• [WHAT TO WORK ON]: Retype exactly the lines from the one with "direct call. -/" down to the final line of the material below, both included, and nothing more.

• [DATA PROVIDED]:
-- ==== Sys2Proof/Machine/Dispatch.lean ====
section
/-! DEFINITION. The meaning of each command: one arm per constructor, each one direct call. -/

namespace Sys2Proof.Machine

• [REPLY TO THE TASK]:
/-! DEFINITION. The meaning of each command: one arm per constructor, each one direct call. -/

namespace Sys2Proof.Machine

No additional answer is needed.